Start of EXCERPTED DATA
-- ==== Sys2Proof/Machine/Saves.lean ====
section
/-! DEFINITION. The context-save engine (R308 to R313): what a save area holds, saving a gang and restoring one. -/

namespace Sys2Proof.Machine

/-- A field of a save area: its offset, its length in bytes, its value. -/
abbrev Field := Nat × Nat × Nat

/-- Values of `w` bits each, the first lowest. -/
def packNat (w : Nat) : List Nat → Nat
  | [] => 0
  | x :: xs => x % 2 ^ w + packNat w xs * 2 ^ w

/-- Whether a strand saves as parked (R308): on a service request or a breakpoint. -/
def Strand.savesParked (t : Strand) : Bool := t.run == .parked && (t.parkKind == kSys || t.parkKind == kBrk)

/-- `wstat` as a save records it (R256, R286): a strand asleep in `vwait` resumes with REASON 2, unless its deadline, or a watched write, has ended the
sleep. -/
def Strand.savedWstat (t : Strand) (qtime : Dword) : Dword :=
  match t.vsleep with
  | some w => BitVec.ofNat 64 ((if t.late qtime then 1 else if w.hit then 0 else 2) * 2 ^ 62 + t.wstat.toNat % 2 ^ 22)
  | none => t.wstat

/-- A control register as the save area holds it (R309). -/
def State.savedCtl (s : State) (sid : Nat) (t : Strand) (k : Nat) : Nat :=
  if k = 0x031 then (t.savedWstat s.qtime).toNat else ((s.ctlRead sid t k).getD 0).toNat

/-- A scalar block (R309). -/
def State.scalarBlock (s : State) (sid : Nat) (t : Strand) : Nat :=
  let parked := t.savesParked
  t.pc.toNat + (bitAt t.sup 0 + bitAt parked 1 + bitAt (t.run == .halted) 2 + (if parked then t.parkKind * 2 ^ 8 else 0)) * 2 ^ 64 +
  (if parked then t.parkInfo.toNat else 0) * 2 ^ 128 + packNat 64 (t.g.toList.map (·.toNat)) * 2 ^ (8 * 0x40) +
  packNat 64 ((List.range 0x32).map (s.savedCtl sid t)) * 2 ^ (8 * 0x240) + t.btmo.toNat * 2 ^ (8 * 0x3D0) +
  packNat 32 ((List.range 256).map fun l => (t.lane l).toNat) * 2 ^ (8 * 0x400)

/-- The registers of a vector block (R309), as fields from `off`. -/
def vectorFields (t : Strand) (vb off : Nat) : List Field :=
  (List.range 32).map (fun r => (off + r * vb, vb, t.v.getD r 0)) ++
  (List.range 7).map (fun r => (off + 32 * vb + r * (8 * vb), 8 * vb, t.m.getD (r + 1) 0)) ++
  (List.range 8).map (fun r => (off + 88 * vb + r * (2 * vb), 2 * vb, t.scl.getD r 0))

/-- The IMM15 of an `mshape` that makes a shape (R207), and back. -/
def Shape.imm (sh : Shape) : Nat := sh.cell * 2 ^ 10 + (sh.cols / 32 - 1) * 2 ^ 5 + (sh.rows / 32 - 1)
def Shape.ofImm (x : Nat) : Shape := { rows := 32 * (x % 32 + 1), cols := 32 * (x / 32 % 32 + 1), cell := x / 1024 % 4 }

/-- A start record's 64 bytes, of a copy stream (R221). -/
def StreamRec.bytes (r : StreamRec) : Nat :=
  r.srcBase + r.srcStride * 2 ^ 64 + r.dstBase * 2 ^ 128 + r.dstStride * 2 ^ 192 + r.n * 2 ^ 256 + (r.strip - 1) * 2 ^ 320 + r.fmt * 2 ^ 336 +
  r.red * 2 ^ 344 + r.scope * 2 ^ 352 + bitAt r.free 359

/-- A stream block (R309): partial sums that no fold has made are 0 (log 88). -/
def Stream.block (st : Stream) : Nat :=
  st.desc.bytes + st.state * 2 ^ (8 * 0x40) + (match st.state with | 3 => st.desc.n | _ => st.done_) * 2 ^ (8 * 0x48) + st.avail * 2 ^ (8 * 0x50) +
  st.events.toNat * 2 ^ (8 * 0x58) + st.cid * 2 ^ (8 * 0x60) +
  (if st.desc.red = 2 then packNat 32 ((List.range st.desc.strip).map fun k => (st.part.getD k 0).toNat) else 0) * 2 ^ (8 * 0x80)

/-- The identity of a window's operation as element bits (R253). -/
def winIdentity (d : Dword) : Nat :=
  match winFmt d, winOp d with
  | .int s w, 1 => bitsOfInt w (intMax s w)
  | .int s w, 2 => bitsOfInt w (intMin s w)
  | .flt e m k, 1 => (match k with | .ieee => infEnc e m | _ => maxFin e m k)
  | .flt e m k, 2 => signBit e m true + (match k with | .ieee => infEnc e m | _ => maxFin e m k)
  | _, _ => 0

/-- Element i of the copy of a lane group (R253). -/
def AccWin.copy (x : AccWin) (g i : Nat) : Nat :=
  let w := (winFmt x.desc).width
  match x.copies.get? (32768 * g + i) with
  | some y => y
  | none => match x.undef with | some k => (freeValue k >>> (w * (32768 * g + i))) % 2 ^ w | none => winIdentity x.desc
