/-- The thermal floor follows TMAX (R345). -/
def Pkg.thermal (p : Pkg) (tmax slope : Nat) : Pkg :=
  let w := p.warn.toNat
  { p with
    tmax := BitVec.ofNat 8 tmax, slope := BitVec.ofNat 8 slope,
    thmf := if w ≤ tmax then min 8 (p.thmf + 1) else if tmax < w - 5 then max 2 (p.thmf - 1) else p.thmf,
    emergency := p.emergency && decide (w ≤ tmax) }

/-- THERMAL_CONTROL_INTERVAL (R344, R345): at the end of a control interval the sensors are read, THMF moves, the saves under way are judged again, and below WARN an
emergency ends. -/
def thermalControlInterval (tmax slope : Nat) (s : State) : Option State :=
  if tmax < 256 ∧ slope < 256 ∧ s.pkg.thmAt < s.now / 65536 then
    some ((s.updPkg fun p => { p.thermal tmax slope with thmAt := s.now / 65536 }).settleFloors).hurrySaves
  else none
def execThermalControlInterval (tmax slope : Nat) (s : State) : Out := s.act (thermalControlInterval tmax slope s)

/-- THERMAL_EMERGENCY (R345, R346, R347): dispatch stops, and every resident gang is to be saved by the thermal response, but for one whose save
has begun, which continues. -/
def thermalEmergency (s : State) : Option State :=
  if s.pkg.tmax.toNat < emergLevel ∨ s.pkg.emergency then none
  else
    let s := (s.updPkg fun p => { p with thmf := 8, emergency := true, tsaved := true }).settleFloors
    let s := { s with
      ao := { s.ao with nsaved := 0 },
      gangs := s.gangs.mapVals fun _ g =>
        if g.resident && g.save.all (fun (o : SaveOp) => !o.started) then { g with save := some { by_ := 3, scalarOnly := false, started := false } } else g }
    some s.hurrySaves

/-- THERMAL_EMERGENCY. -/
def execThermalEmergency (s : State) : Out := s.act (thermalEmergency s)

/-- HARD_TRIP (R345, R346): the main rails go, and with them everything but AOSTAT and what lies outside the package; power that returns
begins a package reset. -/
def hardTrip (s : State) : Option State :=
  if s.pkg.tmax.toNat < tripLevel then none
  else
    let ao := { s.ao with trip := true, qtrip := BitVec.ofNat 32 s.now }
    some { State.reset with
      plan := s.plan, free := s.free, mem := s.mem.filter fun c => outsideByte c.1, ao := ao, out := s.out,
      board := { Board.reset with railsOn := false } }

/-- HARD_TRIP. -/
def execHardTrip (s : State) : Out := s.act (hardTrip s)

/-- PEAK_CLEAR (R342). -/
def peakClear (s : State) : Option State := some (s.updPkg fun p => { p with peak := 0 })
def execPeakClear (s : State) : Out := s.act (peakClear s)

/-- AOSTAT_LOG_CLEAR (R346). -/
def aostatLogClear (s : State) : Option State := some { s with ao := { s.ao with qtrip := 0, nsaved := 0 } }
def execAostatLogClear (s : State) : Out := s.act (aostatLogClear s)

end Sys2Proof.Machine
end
End of EXCERPTED DATA
__WHAT THE TASK REQUIRES__
Please copy all lines of the listing in which the string "Dword" occurs.

__SOLUTION TO THE EXERCISE__
def Strand.savedWstat (t : Strand) (qtime : Dword) : Dword :=
def winIdentity (d : Dword) : Nat :=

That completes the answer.